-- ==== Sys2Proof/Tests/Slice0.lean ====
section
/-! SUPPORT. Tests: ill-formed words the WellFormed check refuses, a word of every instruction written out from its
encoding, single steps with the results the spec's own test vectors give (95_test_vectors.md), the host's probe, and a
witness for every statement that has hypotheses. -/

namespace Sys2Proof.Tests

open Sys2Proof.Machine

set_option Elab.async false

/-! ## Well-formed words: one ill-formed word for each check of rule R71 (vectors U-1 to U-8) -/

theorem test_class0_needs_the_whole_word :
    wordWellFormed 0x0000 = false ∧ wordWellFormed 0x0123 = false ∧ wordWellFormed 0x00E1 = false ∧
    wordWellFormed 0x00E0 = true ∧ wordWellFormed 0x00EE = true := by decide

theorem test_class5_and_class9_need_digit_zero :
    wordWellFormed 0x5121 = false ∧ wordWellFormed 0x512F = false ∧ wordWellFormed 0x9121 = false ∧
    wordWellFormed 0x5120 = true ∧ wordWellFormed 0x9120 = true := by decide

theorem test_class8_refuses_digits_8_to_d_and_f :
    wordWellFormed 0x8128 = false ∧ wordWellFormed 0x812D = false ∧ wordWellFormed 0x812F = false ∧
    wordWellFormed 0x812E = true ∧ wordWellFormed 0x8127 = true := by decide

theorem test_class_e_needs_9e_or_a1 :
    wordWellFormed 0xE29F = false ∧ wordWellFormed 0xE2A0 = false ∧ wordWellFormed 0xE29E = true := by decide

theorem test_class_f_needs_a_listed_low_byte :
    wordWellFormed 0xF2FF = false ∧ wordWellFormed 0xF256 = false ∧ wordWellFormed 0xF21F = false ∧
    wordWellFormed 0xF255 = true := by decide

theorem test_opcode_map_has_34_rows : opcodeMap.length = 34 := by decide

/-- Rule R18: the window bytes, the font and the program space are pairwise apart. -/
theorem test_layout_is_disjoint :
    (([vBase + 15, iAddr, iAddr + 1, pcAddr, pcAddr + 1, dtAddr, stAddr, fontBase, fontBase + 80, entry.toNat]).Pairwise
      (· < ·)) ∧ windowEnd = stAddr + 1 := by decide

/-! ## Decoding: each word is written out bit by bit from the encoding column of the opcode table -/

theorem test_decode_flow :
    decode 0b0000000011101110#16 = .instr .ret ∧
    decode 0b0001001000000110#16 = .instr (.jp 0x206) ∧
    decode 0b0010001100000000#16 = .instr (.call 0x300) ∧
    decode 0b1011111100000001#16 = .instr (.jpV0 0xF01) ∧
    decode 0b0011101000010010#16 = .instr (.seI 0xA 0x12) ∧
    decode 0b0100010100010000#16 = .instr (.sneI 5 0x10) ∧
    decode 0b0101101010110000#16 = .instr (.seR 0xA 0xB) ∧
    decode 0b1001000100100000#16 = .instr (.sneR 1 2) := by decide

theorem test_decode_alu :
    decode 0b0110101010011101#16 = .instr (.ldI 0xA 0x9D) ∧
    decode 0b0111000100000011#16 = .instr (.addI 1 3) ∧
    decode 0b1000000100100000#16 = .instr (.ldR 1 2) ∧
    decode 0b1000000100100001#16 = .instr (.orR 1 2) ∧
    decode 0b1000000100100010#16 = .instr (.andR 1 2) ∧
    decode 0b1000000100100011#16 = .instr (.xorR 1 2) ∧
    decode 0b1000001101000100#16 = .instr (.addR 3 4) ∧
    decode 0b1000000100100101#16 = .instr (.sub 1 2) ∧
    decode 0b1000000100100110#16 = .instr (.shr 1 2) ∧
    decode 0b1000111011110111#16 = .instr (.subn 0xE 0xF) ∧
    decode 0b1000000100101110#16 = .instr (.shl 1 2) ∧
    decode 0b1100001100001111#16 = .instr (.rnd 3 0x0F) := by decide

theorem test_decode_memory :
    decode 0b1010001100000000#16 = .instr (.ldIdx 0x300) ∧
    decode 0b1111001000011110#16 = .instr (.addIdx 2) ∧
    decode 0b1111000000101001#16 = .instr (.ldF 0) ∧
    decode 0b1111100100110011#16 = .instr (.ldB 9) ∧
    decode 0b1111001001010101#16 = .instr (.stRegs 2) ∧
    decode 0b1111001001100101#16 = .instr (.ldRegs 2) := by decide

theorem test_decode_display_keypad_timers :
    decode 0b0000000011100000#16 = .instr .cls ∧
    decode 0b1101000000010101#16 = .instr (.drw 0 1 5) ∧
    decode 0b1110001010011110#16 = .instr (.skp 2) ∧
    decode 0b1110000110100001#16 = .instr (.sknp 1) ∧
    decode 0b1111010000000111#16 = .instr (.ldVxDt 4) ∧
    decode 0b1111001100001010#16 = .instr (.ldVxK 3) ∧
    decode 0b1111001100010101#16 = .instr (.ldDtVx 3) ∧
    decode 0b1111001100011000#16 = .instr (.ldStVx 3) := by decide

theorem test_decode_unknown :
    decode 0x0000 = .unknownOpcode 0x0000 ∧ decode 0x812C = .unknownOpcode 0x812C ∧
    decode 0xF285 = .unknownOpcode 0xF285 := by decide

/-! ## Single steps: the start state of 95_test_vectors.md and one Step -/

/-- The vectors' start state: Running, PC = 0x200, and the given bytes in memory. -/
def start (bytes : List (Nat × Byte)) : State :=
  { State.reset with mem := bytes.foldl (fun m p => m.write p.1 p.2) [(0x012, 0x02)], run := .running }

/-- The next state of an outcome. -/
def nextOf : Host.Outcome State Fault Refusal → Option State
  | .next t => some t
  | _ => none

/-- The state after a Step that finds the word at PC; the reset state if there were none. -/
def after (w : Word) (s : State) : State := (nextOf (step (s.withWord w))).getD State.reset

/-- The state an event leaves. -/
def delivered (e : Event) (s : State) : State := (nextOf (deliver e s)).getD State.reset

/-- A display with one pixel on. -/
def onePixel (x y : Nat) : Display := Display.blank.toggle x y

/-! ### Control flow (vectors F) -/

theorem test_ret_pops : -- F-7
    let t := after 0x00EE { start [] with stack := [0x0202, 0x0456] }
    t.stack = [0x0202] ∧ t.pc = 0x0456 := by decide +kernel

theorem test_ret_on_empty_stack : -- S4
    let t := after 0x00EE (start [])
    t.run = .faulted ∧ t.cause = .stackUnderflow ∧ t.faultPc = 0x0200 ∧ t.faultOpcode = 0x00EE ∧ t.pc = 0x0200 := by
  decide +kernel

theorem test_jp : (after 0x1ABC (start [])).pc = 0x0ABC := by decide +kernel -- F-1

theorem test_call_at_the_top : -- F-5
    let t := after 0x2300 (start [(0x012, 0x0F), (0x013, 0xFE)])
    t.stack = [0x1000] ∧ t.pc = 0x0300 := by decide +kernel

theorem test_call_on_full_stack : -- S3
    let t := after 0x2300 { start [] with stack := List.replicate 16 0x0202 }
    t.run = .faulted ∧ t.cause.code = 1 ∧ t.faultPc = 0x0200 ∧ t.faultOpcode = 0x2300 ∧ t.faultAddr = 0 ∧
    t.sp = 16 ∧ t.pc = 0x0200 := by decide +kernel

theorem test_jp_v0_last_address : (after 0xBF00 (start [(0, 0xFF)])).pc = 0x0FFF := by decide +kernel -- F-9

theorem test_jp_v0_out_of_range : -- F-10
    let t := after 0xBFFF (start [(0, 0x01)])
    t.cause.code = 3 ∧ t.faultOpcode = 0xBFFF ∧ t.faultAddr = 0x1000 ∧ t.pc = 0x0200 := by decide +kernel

▸ What to produce: The lines from the one containing "let t := after 0xBFFF (start [(0, 0x01)])" to the final line of the listing above must be set down exactly, both included.

▸ Solution to the exercise:
    let t := after 0xBFFF (start [(0, 0x01)])
    t.cause.code = 3 ∧ t.faultOpcode = 0xBFFF ∧ t.faultAddr = 0x1000 ∧ t.pc = 0x0200 := by decide +kernel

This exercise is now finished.